Methodological Limitations

Our meta-analysis was subject to several limitations secondary to the intrinsic nature of the studies themselves, including the number and variability of secondary outcome scales used, the total length of follow-up, the anatomic substrate targeted, as well as stimulation parameters. Importantly, while all of the patients across the studies were deemed ‘medically refractory' to pharmacologic treatment and/or other modes of treatment and thus qualified for surgery, it is important to note that the precise definition of refractory was not uniform. Unfortunately, the investigational nature of the included studies makes it difficult to control for such differences, which is why we focused our analysis on a single scale for each disorder which was quantifiable and could be reflected in a statistical model. In the case of MDD, while the HDRS is a widely validated tool used in research assessing depressive symptoms, other scales exist which have similar sensitivities for detection of the severity of depressive symptoms, including the Montgomery-Asberg Depression Rating Scale and the Beck Depression Inventory; however, their absence in some of the studies precluded them from being used for a pooled analysis.

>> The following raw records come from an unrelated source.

-- ==== Sys2Proof/Laws/Frames.lean ====
section
/-! SUPPORT. Which blocks each shared operation can change: one lemma per operation, in the form that composes. If `t` differs
from `s` in the blocks `bs` at most, then so does the operation's result. -/

set_option linter.unusedTactic false
set_option linter.unreachableTactic false

namespace Sys2Proof.Machine

namespace Changes

variable {bs cs : List Block} {r s t u : State}

theorem refl (bs : List Block) (s : State) : Changes bs s s := ⟨by intro b _; cases b <;> rfl⟩

theorem mono (h : Changes bs s t) (hs : bs ⊆ cs) : Changes cs s t := ⟨fun b hb => h.same b fun hb' => hb (hs hb')⟩

theorem trans (h : Changes bs s t) (h' : Changes bs t u) : Changes bs s u := by
  constructor
  intro b hb
  have h1 := h.same b hb
  have h2 := h'.same b hb
  cases b <;> exact Eq.trans h2 h1

/-- An operation that changes `bs` at most, run after changes in `cs`. -/
theorem after (h : Changes bs t u) (hs : bs ⊆ cs) (h' : Changes cs s t) : Changes cs s u := h'.trans (h.mono hs)

theorem ite {p : Prop} [Decidable p] (h : Changes bs s t) (h' : Changes bs s u) : Changes bs s (if p then t else u) := by
  split <;> assumption

theorem foldl {α : Type} {f : State → α → State} (hf : ∀ x a, Changes bs x (f x a)) :
    ∀ (l : List α) (s : State), Changes bs s (l.foldl f s)
  | [], s => refl bs s
  | a :: l, s => (hf s a).trans (foldl hf l (f s a))

/-- What a drain can change. -/
def drainBlocks : List Block := [.capture, .accum, .notices, .sched, .link]

/-- What a job that writes a record can change, but for its success. -/
def jobBlocks : List Block := [.store, .notices, .free, .link, .power, .engine]

/-- What a choice of the arbiter in RUN can change. -/
def choiceBlocks : List Block := [.sched, .capture, .accum, .notices, .store, .free, .link, .power, .engine]

/-- What the entry into START can change. -/
def startBlocks : List Block := [.timebase, .capture, .accum, .sched, .store, .engine, .config, .service, .power, .notices, .link, .scan]

/-- What the arbiter can change in any device state. -/
def anyBlocks : List Block := [.timebase, .capture, .accum, .sched, .store, .engine, .config, .service, .power, .notices, .link, .scan, .free]

theorem pending_eq (h : Changes bs s t) (hb : Block.pending ∉ bs := by decide) : t.pending = s.pending := h.same .pending hb
theorem supply_eq (h : Changes bs s t) (hb : Block.supply ∉ bs := by decide) : t.supply = s.supply := h.same .supply hb
theorem pins_eq (h : Changes bs s t) (hb : Block.pins ∉ bs := by decide) : t.pins = s.pins := h.same .pins hb
theorem timebase_eq (h : Changes bs s t) (hb : Block.timebase ∉ bs := by decide) : t.timebase = s.timebase := h.same .timebase hb
theorem capture_eq (h : Changes bs s t) (hb : Block.capture ∉ bs := by decide) : t.capture = s.capture := h.same .capture hb
theorem accum_eq (h : Changes bs s t) (hb : Block.accum ∉ bs := by decide) : t.accum = s.accum := h.same .accum hb
theorem sched_eq (h : Changes bs s t) (hb : Block.sched ∉ bs := by decide) : t.sched = s.sched := h.same .sched hb
theorem store_eq (h : Changes bs s t) (hb : Block.store ∉ bs := by decide) : t.store = s.store := h.same .store hb
theorem array_eq (h : Changes bs s t) (hb : Block.array ∉ bs := by decide) : t.array = s.array := h.same .array hb
theorem engine_eq (h : Changes bs s t) (hb : Block.engine ∉ bs := by decide) : t.engine = s.engine := h.same .engine hb
theorem config_eq (h : Changes bs s t) (hb : Block.config ∉ bs := by decide) : t.config = s.config := h.same .config hb
theorem service_eq (h : Changes bs s t) (hb : Block.service ∉ bs := by decide) : t.service = s.service := h.same .service hb
theorem power_eq (h : Changes bs s t) (hb : Block.power ∉ bs := by decide) : t.power = s.power := h.same .power hb
theorem notices_eq (h : Changes bs s t) (hb : Block.notices ∉ bs := by decide) : t.notices = s.notices := h.same .notices hb
theorem link_eq (h : Changes bs s t) (hb : Block.link ∉ bs := by decide) : t.link = s.link := h.same .link hb
theorem scan_eq (h : Changes bs s t) (hb : Block.scan ∉ bs := by decide) : t.scan = s.scan := h.same .scan hb
theorem free_eq (h : Changes bs s t) (hb : Block.free ∉ bs := by decide) : t.free = s.free := h.same .free hb

end Changes

namespace State

variable {bs : List Block} {r : State} (s : State)

theorem setPending_changes (x : List Instr) : Changes [.pending] s (s.setPending x) := by
  constructor
  intro b hb
  cases b <;> first | rfl | simp at hb

theorem setSupply_changes (x : Supply) : Changes [.supply] s (s.setSupply x) := by
  constructor
  intro b hb
  cases b <;> first | rfl | simp at hb

theorem setPins_changes (x : Pins) : Changes [.pins] s (s.setPins x) := by
  constructor
  intro b hb
  cases b <;> first | rfl | simp at hb

theorem setTimebase_changes (x : Timebase) : Changes [.timebase] s (s.setTimebase x) := by
  constructor
  intro b hb
  cases b <;> first | rfl | simp at hb

theorem setCapture_changes (x : Capture) : Changes [.capture] s (s.setCapture x) := by
  constructor
  intro b hb
  cases b <;> first | rfl | simp at hb

theorem setAccum_changes (x : Accumulation) : Changes [.accum] s (s.setAccum x) := by
  constructor
  intro b hb
  cases b <;> first | rfl | simp at hb

theorem setSched_changes (x : Scheduler) : Changes [.sched] s (s.setSched x) := by
  constructor
  intro b hb
  cases b <;> first | rfl | simp at hb

theorem setStore_changes (x : Store) : Changes [.store] s (s.setStore x) := by
  constructor
  intro b hb
  cases b <;> first | rfl | simp at hb

theorem setArray_changes (x : Memory) : Changes [.array] s (s.setArray x) := by
  constructor
  intro b hb
  cases b <;> first | rfl | simp at hb

theorem setEngine_changes (x : Engine) : Changes [.engine] s (s.setEngine x) := by
  constructor
  intro b hb
  cases b <;> first | rfl | simp at hb

theorem setConfig_changes (x : ConfigUnit) : Changes [.config] s (s.setConfig x) := by
  constructor
  intro b hb
  cases b <;> first | rfl | simp at hb

theorem setService_changes (x : Service) : Changes [.service] s (s.setService x) := by
  constructor
  intro b hb
  cases b <;> first | rfl | simp at hb

theorem setPower_changes (x : Power) : Changes [.power] s (s.setPower x) := by
  constructor
  intro b hb
  cases b <;> first | rfl | simp at hb

theorem setNotices_changes (x : NoticeUnit) : Changes [.notices] s (s.setNotices x) := by
  constructor
  intro b hb
  cases b <;> first | rfl | simp at hb

theorem setLink_changes (x : HostLink) : Changes [.link] s (s.setLink x) := by
  constructor
  intro b hb
  cases b <;> first | rfl | simp at hb

theorem setScan_changes (x : Scan) : Changes [.scan] s (s.setScan x) := by
  constructor
  intro b hb
  cases b <;> first | rfl | simp at hb

theorem setFree_changes (x : Nat) : Changes [.free] s (s.setFree x) := by
  constructor
  intro b hb
  cases b <;> first | rfl | simp at hb

theorem setOp_changes (o : Option Operation) : Changes [.store] s (s.setOp o) := by
  unfold State.setOp
  try dsimp only
  repeat' (first | with_reducible exact Changes.refl _ _ | with_reducible refine (setStore_changes ..).after ?_ ?_ | decide | split)

theorem beginOp_changes (t : Task) (k : Sector) (n off : Nat) (bs : List Byte) : Changes [.store] s (s.beginOp t k n off bs) := by
  unfold State.beginOp
  try dsimp only
  repeat' (first | with_reducible exact Changes.refl _ _ | with_reducible refine (setOp_changes ..).after ?_ ?_ | decide | split)

theorem endProgram_changes (op : Operation) (o : ProgramOutcome) : Changes [.array, .store, .free] s (s.endProgram op o) := by
  unfold State.endProgram
  try dsimp only
  repeat' (first | with_reducible exact Changes.refl _ _ | with_reducible refine (setOp_changes ..).after ?_ ?_ | with_reducible refine (setArray_changes ..).after ?_ ?_ | with_reducible refine (setFree_changes ..).after ?_ ?_ | decide | split)

theorem scramble_changes (k : Sector) (f : List Byte → List Byte) : Changes [.array, .free] s (s.scramble k f) := by
  unfold State.scramble
  try dsimp only
  repeat' (first | with_reducible exact Changes.refl _ _ | with_reducible refine (setArray_changes ..).after ?_ ?_ | with_reducible refine (setFree_changes ..).after ?_ ?_ | decide | split)

theorem endErase_changes (op : Operation) (o : EraseOutcome) : Changes [.array, .store, .free] s (s.endErase op o) := by
  unfold State.endErase
  try dsimp only
  repeat' (first | with_reducible refine (scramble_changes ..).after ?_ ?_ | with_reducible exact Changes.refl _ _ | with_reducible refine (setOp_changes ..).after ?_ ?_ | with_reducible refine (setArray_changes ..).after ?_ ?_ | with_reducible refine (setFree_changes ..).after ?_ ?_ | decide | split)

theorem tear_changes : Changes [.array, .store, .free] s (s.tear) := by
  unfold State.tear
  try dsimp only
  repeat' (first | with_reducible refine (scramble_changes ..).after ?_ ?_ | with_reducible exact Changes.refl _ _ | with_reducible refine (setOp_changes ..).after ?_ ?_ | with_reducible refine (setArray_changes ..).after ?_ ?_ | with_reducible refine (setFree_changes ..).after ?_ ?_ | decide | split)

theorem raise_changes (k : NoticeKind) (d : NoticeDetail) : Changes [.notices] s (s.raise k d) := by
  unfold State.raise
  try dsimp only
  repeat' (first | with_reducible exact Changes.refl _ _ | with_reducible refine (setNotices_changes ..).after ?_ ?_ | decide | split)

theorem takeNotice_changes (k : NoticeKind) : Changes [.notices] s (s.takeNotice k) := by
  unfold State.takeNotice
  try dsimp only
  repeat' (first | with_reducible exact Changes.refl _ _ | with_reducible refine (setNotices_changes ..).after ?_ ?_ | decide | split)

theorem startTransmitter_changes : Changes [.link] s (s.startTransmitter) := by
  unfold State.startTransmitter
  try dsimp only
  repeat' (first | with_reducible exact Changes.refl _ _ | with_reducible refine (setLink_changes ..).after ?_ ?_ | decide | split)

theorem enqueueReply_changes (r : Reply) : Changes [.link] s (s.enqueueReply r) := by
  unfold State.enqueueReply
  try dsimp only
  repeat' (first | with_reducible exact Changes.refl _ _ | with_reducible refine (startTransmitter_changes ..).after ?_ ?_ | with_reducible refine (setLink_changes ..).after ?_ ?_ | decide | split)

theorem answer_changes (k t : Byte) (a : Answer) : Changes [.link] s (s.answer k t a) := by
  unfold State.answer
  try dsimp only
  repeat' (first | with_reducible exact Changes.refl _ _ | with_reducible refine (enqueueReply_changes ..).after ?_ ?_ | decide | split)

theorem acceptJob_changes (w : JobSlot) (t : Byte) (j : JobState) : Changes [.link] s (s.acceptJob w t j) := by
  unfold State.acceptJob
  try dsimp only
  repeat' (first | with_reducible exact Changes.refl _ _ | with_reducible refine (setLink_changes ..).after ?_ ?_ | decide | split)

theorem setJobState_changes (w : JobSlot) (j : JobState) : Changes [.link] s (s.setJobState w j) := by
  unfold State.setJobState
  try dsimp only
  repeat' (first | with_reducible exact Changes.refl _ _ | with_reducible refine (setLink_changes ..).after ?_ ?_ | decide | split)

theorem endJob_changes (w : JobSlot) (a : Answer) : Changes [.link] s (s.endJob w a) := by
  unfold State.endJob
  try dsimp only
  repeat' (first | with_reducible exact Changes.refl _ _ | with_reducible refine (answer_changes ..).after ?_ ?_ | with_reducible refine (setLink_changes ..).after ?_ ?_ | decide | split)

theorem cancelAll_changes : Changes [.link] s (s.cancelAll) := by
  unfold State.cancelAll
  try dsimp only
  repeat' (first | with_reducible exact Changes.refl _ _ | with_reducible refine (startTransmitter_changes ..).after ?_ ?_ | with_reducible refine (setLink_changes ..).after ?_ ?_ | decide | split)

theorem discard_changes (x : DiscardReason) : Changes [.link, .notices] s (s.discard x) := by
  unfold State.discard
  try dsimp only
  repeat' (first | with_reducible exact Changes.refl _ _ | with_reducible refine (raise_changes ..).after ?_ ?_ | with_reducible refine (setLink_changes ..).after ?_ ?_ | decide | split)

theorem restartIdle_changes : Changes [.service] s (s.restartIdle) := by
  unfold State.restartIdle
  try dsimp only
  repeat' (first | with_reducible exact Changes.refl _ _ | with_reducible refine (setService_changes ..).after ?_ ?_ | decide | split)

theorem admitRequest_changes (x : Request) : Changes [.link, .notices, .service] s (s.admitRequest x) := by
  unfold State.admitRequest
  try dsimp only
  repeat' (first | with_reducible exact Changes.refl _ _ | with_reducible refine (discard_changes ..).after ?_ ?_ | with_reducible refine (restartIdle_changes ..).after ?_ ?_ | with_reducible refine (setLink_changes ..).after ?_ ?_ | decide | split)

theorem setReceiver_changes (x : Receiver) (g : Option Nat) : Changes [.link] s (s.setReceiver x g) := by
  unfold State.setReceiver
  try dsimp only
  repeat' (first | with_reducible exact Changes.refl _ _ | with_reducible refine (setLink_changes ..).after ?_ ?_ | decide | split)

theorem completeFrame_changes (n : Nat) (bs : List Byte) (x y : Byte) : Changes [.link, .notices, .service] s (s.completeFrame n bs x y) := by
  unfold State.completeFrame
  try dsimp only
  repeat' (first | with_reducible exact Changes.refl _ _ | with_reducible refine (discard_changes ..).after ?_ ?_ | with_reducible refine (admitRequest_changes ..).after ?_ ?_ | with_reducible refine (setReceiver_changes ..).after ?_ ?_ | decide | split)

theorem takeCharacter_changes (b : Byte) (e : Bool) : Changes [.link, .notices, .service] s (s.takeCharacter b e) := by
  unfold State.takeCharacter
  try dsimp only
  repeat' (first | with_reducible exact Changes.refl _ _ | with_reducible refine (discard_changes ..).after ?_ ?_ | with_reducible refine (completeFrame_changes ..).after ?_ ?_ | with_reducible refine (setReceiver_changes ..).after ?_ ?_ | decide | split)

theorem gapExpiry_changes : Changes [.link, .notices] s (s.gapExpiry) := by
  unfold State.gapExpiry
  try dsimp only
  repeat' (first | with_reducible exact Changes.refl _ _ | with_reducible refine (discard_changes ..).after ?_ ?_ | with_reducible refine (setReceiver_changes ..).after ?_ ?_ | decide | split)

theorem gapTick_changes : Changes [.link, .notices] s (s.gapTick) := by
  unfold State.gapTick
  try dsimp only
  repeat' (first | with_reducible exact Changes.refl _ _ | with_reducible refine (gapExpiry_changes ..).after ?_ ?_ | with_reducible refine (setLink_changes ..).after ?_ ?_ | decide | split)

theorem tell_changes (c : Channel) (o : Resolution) (w : JobSlot) : Changes [.link] s (s.tell c o w) := by
  unfold State.tell
  try dsimp only
  repeat' (first | with_reducible exact Changes.refl _ _ | with_reducible refine (endJob_changes ..).after ?_ ?_ | with_reducible refine (setJobState_changes ..).after ?_ ?_ | decide | split)

theorem tellAll_changes (c : Channel) (o : Resolution) (ws : List JobSlot) : Changes [.link] s (s.tellAll c o ws) :=
  Changes.foldl (fun x w => tell_changes x c o w) ws s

In the case of OCD, the test for heterogeneity was statistically significant, predicating the use of a random effects model to account for the differences present across the included studies. This raises a caveat in interpreting the positive effects of DBS in treating this disorder, as the lower end of the CI was 0.6 standard deviations in score reduction, which does not translate to a meaningful improvement in patients with medically refractory disease. We were also limited by the data available in that from a statistical standpoint, group means and standardized deviations (which was what was used to run the pooled analysis) are not generally sensitive for detecting differences. Ideally, if scores were reported as individual preoperative baseline scores and postoperative scores, each patient would serve as their own control. However, many of the studies included had individual preoperative baseline scores for patients and only reported postoperative scores as a group, potentially confounding the results of our pooled analysis. While 49 articles were found that related DBS to the treatment of MDD, OCD, and TS, 20 (41%) were excluded, primarily due to a lack of preoperative baseline scores and postoperative scores for patients, among other reasons (as outlined in the exclusion criteria in the Methods section). This may introduce some degree of selection bias into our analysis in that the effects of DBS on these psychiatric conditions may be accentuated by the selective loss of studies which had no clinically significant difference following DBS treatment.

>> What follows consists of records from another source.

/-- A job holds the array. -/
def held (h : Hold) (s : State) : State := { s with store := { s.store with holder := some h } }

/-- A commit job of CH0. -/
def commitJob (k : Cause) : CommitJob :=
  { channel := .ch0
    snapshot := { buckets := PerTariff.all 0, lost := 0, version := 1, delta := 5, tariff := .t0 }
    cause := k, waiters := [] }

/-- A commit's hold of the array, with slot 1 of sector 2. -/
def commitHold (k : Cause) (attempts : Nat) : Hold :=
  { job := .commit (commitJob k), attempts := attempts, place := some { sector := .s2, slot := 1 }, sequence := 1
    fault := some .s2 }

/-- A copy's hold of the array. -/
def copyHold : Hold :=
  { job := .copy { channel := .ch0, target := .s3, tariff := .t0, buckets := PerTariff.all 0, lost := 0 }
    attempts := 0, place := some { sector := .s2, slot := 1 }, sequence := 1, fault := none }

/-- A copy's hold while its record is read. -/
def readingHold : Hold :=
  { job := .reading .ch0 .s3, attempts := 0, place := none, sequence := 0, fault := none }

/-- CH0 is dirty. -/
def dirty (s : State) : State :=
  { s with
    accum :=
      { s.accum with
        accounts := s.accum.accounts.set .ch0 { buckets := PerTariff.all 0, delta := 5, version := 1 } } }

/-- CH0 has a record in a sector. -/
def recorded (r : RingSector) (s : State) : State :=
  { s with
    store :=
      { s.store with
        map := s.store.map.set .ch0
          { designated := some { location := { sector := r, slot := 1 }, sequence := 1 }, buckets := PerTariff.all 0
            lost := 0, version := 0 } } }

/-- Commit queue entries. -/
def queue (q : List QueueEntry) (s : State) : State := { s with sched := { s.sched with queue := q } }

/-- CH0's entry. -/
def entry0 : QueueEntry := { channel := .ch0, cause := .interval, waiters := [] }

/-- Host jobs. -/
def jobs (js : List HostJob) (s : State) : State :=
  { s with link := { s.link with jobs := js, credits := js.length } }

/-- A host job in the first entry. -/
def job (x : JobState) : HostJob := { slot := .first, tag := 7, state := x }

/-- Two host jobs. -/
def twoJobs : List HostJob := [job (.loadWait .ch0), { slot := .second, tag := 8, state := .loadWait .ch1 }]

/-- A request is the one the executor takes next. -/
def asked (kind : Byte) (p : List Byte) (s : State) : State :=
  { s with
    link := { s.link with requests := [{ kind := kind, tag := 7, payload := p }], credits := s.link.credits + 1 } }

/-- The session is OPEN and SVC active. -/
def serviced (s : State) : State :=
  { s with service := { s.service with session := .opened 0, svcSync := true, svcFiltered := true } }

/-- Replies wait and the first is being sent. -/
def replying (rs : List Reply) (s : State) : State :=
  { s with link := { s.link with replies := rs, transmitting := true, credits := rs.length } }

/-- The reply to a PING. -/
def pinged : Reply := { kind := 0x81, tag := 7, status := 0, payload := [] }

/-- The reply to a RESTART. -/
def restarted : Reply := { kind := 0xB0, tag := 7, status := 0, payload := [] }

/-- The receiver stands in a state. -/
def receiving (r : Receiver) (s : State) : State :=
  { s with link := { s.link with receiver := r, gap := some 4 } }

/-- The next state of a command, for reading one field of it. -/
def after (c : Instr) (s : State) : State :=
  match exec c s with
  | .next t => t
  | _ => s

/-! ## Well-formed commands -/

theorem test_payload_of_61_bytes_is_refused : (Instr.ping 0 (List.replicate 61 0)).wellFormed = false := by decide

theorem test_payload_of_60_bytes_is_accepted : (Instr.ping 0 (List.replicate 60 0)).wellFormed = true := by decide

theorem test_unknownKind_naming_a_kind_is_refused : (Instr.unknownKind 0x30 0 []).wellFormed = false := by decide

theorem test_unknownKind_is_accepted : (Instr.unknownKind 0x31 0 []).wellFormed = true := by decide

theorem test_unknownKind_with_a_long_payload_is_refused :
    (Instr.unknownKind 0x31 0 (List.replicate 61 0)).wellFormed = false := by decide

/-- The table's rows give no bits, so no word spells a command. -/
theorem test_no_word_decodes : decodeTableWord 16 0 = none := rfl

/-! ## The spec's own examples -/

/-- R188: the CRC of the nine characters 123456789 is 29B1h. -/
theorem test_crc_of_the_check_string : crc16 [0x31, 0x32, 0x33, 0x34, 0x35, 0x36, 0x37, 0x38, 0x39] = 0x29B1 := by
  decide +kernel

/-- R171, R178: the numbers of the tariffs. -/
theorem test_tariff_numbers : [Tariff.t0, .t1, .t2, .t3].map Tariff.toNat = [0, 1, 2, 3] := rfl

/-- A LIVE channel with a setting, a synchronised and a filtered level and a run. -/
def channel (c : Channel) (g : ChannelConfig) (k : CaptureChannel) (s : State) : State :=
  { s with
    config := { s.config with live := { s.config.live with channels := s.config.live.channels.set c g } }
    capture := { s.capture with channels := s.capture.channels.set c k } }

/-- 01, 1.9: CH3 EDGE, RISING, filter 2: at tick 104 the filtered level is HIGH and one count is made, which the tick's drain
takes. -/
theorem test_tick_104_counts_the_edge :
    let s := busy (opOf .slotRead) (channel .ch3 { mode := .edge, polarity := .rising, filter := 2, weight := 1, threshold := 0 }
      { sync := .high, run := 1, filtered := .low, pending := 0, lost := 0 } run)
    let t := after .tick s
    (t.capture.channels.c3.filtered, t.capture.channels.c3.run, t.accum.accounts.c3.buckets.t0) = (.high, 0, 1) := by
  decide +kernel

/-- 01, 1.9: a spike of one tick leaves the run at 1 and counts nothing. -/
theorem test_tick_101_counts_nothing :
    let s := busy (opOf .slotRead) (channel .ch3 { mode := .edge, polarity := .rising, filter := 2, weight := 1, threshold := 0 }
      { sync := .high, run := 0, filtered := .low, pending := 0, lost := 0 } run)
    let t := after .tick s
    (t.capture.channels.c3.filtered, t.capture.channels.c3.run, t.accum.accounts.c3.buckets.t0) = (.low, 1, 0) := by
  decide +kernel

/-- 01, 1.9: edge 256 of CH5 is lost: the pending count stays 255, the lost-edge count rises from 12 to 13, LOST_EDGES is
pending with count 1. -/
theorem test_edge_256_is_lost :
    let s := channel .ch5 { mode := .edge, polarity := .rising, filter := 0, weight := 1, threshold := 0 }
      { sync := .low, run := 0, filtered := .low, pending := 255, lost := 12 } run
    let t := after (.synchronisedLevelChange (.channel .ch5) .high) s
    (t.capture.channels.c5.pending, t.capture.channels.c5.lost, t.notices.records.lostEdges) =
      (255, 13, { pending := true, count := 1, detail := .channels 0x20 }) := by
  decide +kernel

/-- CH6 with T2 active and its bucket near 2^40, and 3,000 units pending. -/
def nearWrap : State :=
  let s := channel .ch6 { mode := .edge, polarity := .rising, filter := 0, weight := 30, threshold := 0 }
    { sync := .low, run := 0, filtered := .low, pending := 100, lost := 0 } run
  { s with
    accum :=
      { s.accum with
        tariff := .t2
        accounts := s.accum.accounts.set .ch6
          { buckets := { t0 := 0, t1 := 0, t2 := 1099511626000, t3 := 0 }, delta := 0, version := 0 } } }

/-- R20: 3,000 units into 1,099,511,626,000 leave 1,224 and raise ROLLOVER with CH6 and T2. -/
theorem test_rollover_leaves_1224 :
    let t := nearWrap.drainCounts .ch6
    (t.accum.accounts.c6.buckets.t2, t.accum.accounts.c6.delta, t.notices.records.rollover.detail) =
      (1224, 3000, .rollover 0x40 0x4) := by
  decide +kernel

/-- 02, 2.9: SET_TARIFF to T1 with CH2 dirty and 3 counts of weight 5 pending: T0 is 1,015, delta 55, live version 18, and CH2 is
queued with cause TARIFF. -/
theorem test_set_tariff_example :
    let s := channel .ch2 { mode := .edge, polarity := .rising, filter := 0, weight := 5, threshold := 0 }
      { sync := .low, run := 0, filtered := .low, pending := 3, lost := 0 } run
    let s : State :=
      { s with
        accum :=
          { s.accum with
            accounts := s.accum.accounts.set .ch2
              { buckets := { t0 := 1000, t1 := 0, t2 := 0, t3 := 0 }, delta := 40, version := 17 } }
        store :=
          { s.store with map := s.store.map.set .ch2 { MapEntry.none with version := 15 } } }
    let t := after (.setTariff 7 [1]) (asked 0x10 [1] (busy (opOf .slotRead) s))
    (t.accum.tariff, t.accum.accounts.c2, t.sched.queue) =
      (.t1, { buckets := { t0 := 1015, t1 := 0, t2 := 0, t3 := 0 }, delta := 55, version := 18 },
        [{ channel := .ch2, cause := .tariff, waiters := [] }]) := by
  decide +kernel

DBS is a novel therapy for the treatment of psychiatric disease. While the studies that have emerged are primarily pilot in nature, the use of DBS for MDD, OCD, and TS disorders appears to confer statistically significant benefit. Future work should focus on the generation of more objective rating scales which can capture the full spectrum of benefit from DBS and also the creation of tools that would identify the patients most likely to benefit from such an intervention. As the evidence mounts that DBS at various targets in the brain is effective for psychiatric diseases such as MDD, TS, and OCD, future studies are needed to compare targets for safety and efficacy. Finally, given the subjectivity inherent in detecting improvement in psychiatric symptoms as opposed to movement disorders, we recommend that future studies of DBS for psychiatric disease employ standardized outcome scales to improve the quality of outcome assessment.